Extracted records:
-- ==== Sys2Proof/Laws/Step.lean ====
section
/-! SUPPORT. What a step and each agent's move can do, said once. -/

namespace Sys2Proof.Machine

variable {s : State} {rest : List Event}

/-- With a move listed, the step is that move on the state that has it taken off the list. -/
theorem step_cons {e : Event} (h : s.events = e :: rest) : step s = State.move { s with events := rest } e := by
  simp [step, h]

/-- With none listed, the step is the core's turn. -/
theorem step_nil (h : s.events = []) : step s = s.coreTurn := by
  simp only [step, h]

theorem coreTurn_held {i : Instr} (h : s.latched = some i) : s.coreTurn = exec i s := by
  simp only [State.coreTurn, h]

theorem coreTurn_idle (h : s.latched = none) : s.coreTurn = .next s := by
  simp only [State.coreTurn, h]

/-- An answer that reaches its request goes to the front of the answers of the held command. -/
theorem answerArrives_taken {i : Instr} {n : Nat} {a : EntropyAnswer} (h : s.latched = some i) (hn : n = s.request) :
    s.answerArrives n a = exec i { s with entropy := a :: s.entropy } := by
  simp only [State.answerArrives, h, if_pos hn]

/-- An answer to any other request changes nothing. -/
theorem answerArrives_ignored {n : Nat} {a : EntropyAnswer} (h : s.latched = none ∨ n ≠ s.request) :
    s.answerArrives n a = .next s := by
  unfold State.answerArrives
  split
  · rename_i i hi
    rw [if_neg (h.resolve_left (by simp [hi]))]
  · rfl

/-- A held command that is held again is as it was. -/
theorem hold_of_held {i : Instr} (h1 : s.latched = some i) (h2 : s.result = false) : s.hold i = s := by
  cases s
  simp_all [State.hold]

/-! ## Host accesses -/

@[simp] theorem length_leBytes : ∀ (n : Nat) (v : Word), (leBytes n v).length = n
  | 0, _ => rfl
  | n + 1, v => by simp only [leBytes, List.length_cons, length_leBytes n]

/-- The register offsets as numbers. -/
theorem offset_eq_iff (off : Offset) : (off = cmdOffset ↔ off.toNat = 0x200) ∧
    (off = statusOffset ↔ off.toNat = 0x204) ∧ (off = infoOffset ↔ off.toNat = 0x208) ∧
    (reservedOffset ≤ off ↔ 0x20C ≤ off.toNat) := by
  refine ⟨?_, ?_, ?_, ?_⟩ <;>
    simp [← BitVec.toNat_inj, BitVec.le_def, cmdOffset, statusOffset, infoOffset, reservedOffset]

theorem inWm_iff (off : Offset) : inWm off = true ↔ off.toNat < 0x200 := by
  have hw : wmBytes = 512 := rfl
  simp [inWm, hw]

/-- A supported read that the block allows: STATUS and INFO at any time, the rest while idle. -/
theorem step_read {w : Width} {off : Offset} (he : s.events = .access (.read w off) :: rest)
    (hs : widthSupported w off = true) (hl : s.latched = none ∨ off = statusOffset ∨ off = infoOffset) :
    step s = State.hostRead { s with events := rest } w off := by
  rw [step_cons he, State.move, State.hostAccess]
  have h1 : (Access.read w off).supported = true := hs
  have h2 : (State.busy { s with events := rest } && !(Access.read w off).allowedWhileBusy) = false := by
    rcases hl with h | rfl | rfl
    · simp [State.busy, h]
    · simp [Access.allowedWhileBusy]
    · simp [Access.allowedWhileBusy]
  rw [h1, h2]
  rfl

/-- A supported write to an idle block. -/
theorem step_write {w : Width} {off : Offset} {v : Word} (he : s.events = .access (.write w off v) :: rest)
    (hs : widthSupported w off = true) (hl : s.latched = none) :
    step s = State.hostWrite { s with events := rest } w off v := by
  rw [step_cons he, State.move, State.hostAccess]
  have h1 : (Access.write w off v).supported = true := hs
  have h2 : (State.busy { s with events := rest } && !(Access.write w off v).allowedWhileBusy) = false := by
    simp [State.busy, hl]
  rw [h1, h2]
  rfl

theorem hostRead_wm {w : Width} {off : Offset} (h : off.toNat < 0x200) :
    s.hostRead w off = s.withBytes off.toNat w.bytes fun vs => .next (s.deliver (ofLeBytes vs)) := by
  rw [State.hostRead, if_pos ((inWm_iff off).2 h)]

theorem hostRead_register {w : Width} {off : Offset} (h : 0x200 ≤ off.toNat) :
    s.hostRead w off = .next (s.deliver (s.registerValue off)) := by
  rw [State.hostRead, if_neg fun h' => absurd ((inWm_iff off).1 h') (by omega)]

theorem hostWrite_wm {w : Width} {off : Offset} {v : Word} (h : off.toNat < 0x200) :
    s.hostWrite w off v = .next (s.writeWm off.toNat (leBytes w.bytes v)) := by
  rw [State.hostWrite, if_pos ((inWm_iff off).2 h)]

theorem hostWrite_cmd {w : Width} {off : Offset} {v : Word} (h : off.toNat = 0x200) :
    s.hostWrite w off v = s.runCommand v := by
  rw [State.hostWrite, if_neg fun h' => absurd ((inWm_iff off).1 h') (by omega), if_pos ((offset_eq_iff off).1.2 h)]

theorem hostWrite_elsewhere {w : Width} {off : Offset} {v : Word} (h : 0x200 < off.toNat) :
    s.hostWrite w off v = .next s := by
  rw [State.hostWrite, if_neg fun h' => absurd ((inWm_iff off).1 h') (by omega),
    if_neg fun h' => absurd ((offset_eq_iff off).1.1 h') (by omega)]

@[simp] theorem registerValue_status : s.registerValue statusOffset = s.statusWord := by
  simp [State.registerValue]

@[simp] theorem registerValue_info : s.registerValue infoOffset = infoWord s.cfg := by
  rw [State.registerValue, if_neg (by decide), if_pos rfl]

theorem registerValue_other {off : Offset} (h1 : off.toNat ≠ 0x204) (h2 : off.toNat ≠ 0x208) :
    s.registerValue off = 0 := by
  rw [State.registerValue, if_neg fun h => h1 ((offset_eq_iff off).2.1.1 h),
    if_neg fun h => h2 ((offset_eq_iff off).2.2.1.1 h)]

end Sys2Proof.Machine
end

▶ **TASK PROMPT**
Print nothing but the lines from the one that contains "s.registerValue off = 0 := by" to the final line of the data, both included, exactly as they read.

▶ **FINAL ANSWER**
    s.registerValue off = 0 := by
  rw [State.registerValue, if_neg fun h => h1 ((offset_eq_iff off).2.1.1 h),
    if_neg fun h => h2 ((offset_eq_iff off).2.2.1.1 h)]

end Sys2Proof.Machine
end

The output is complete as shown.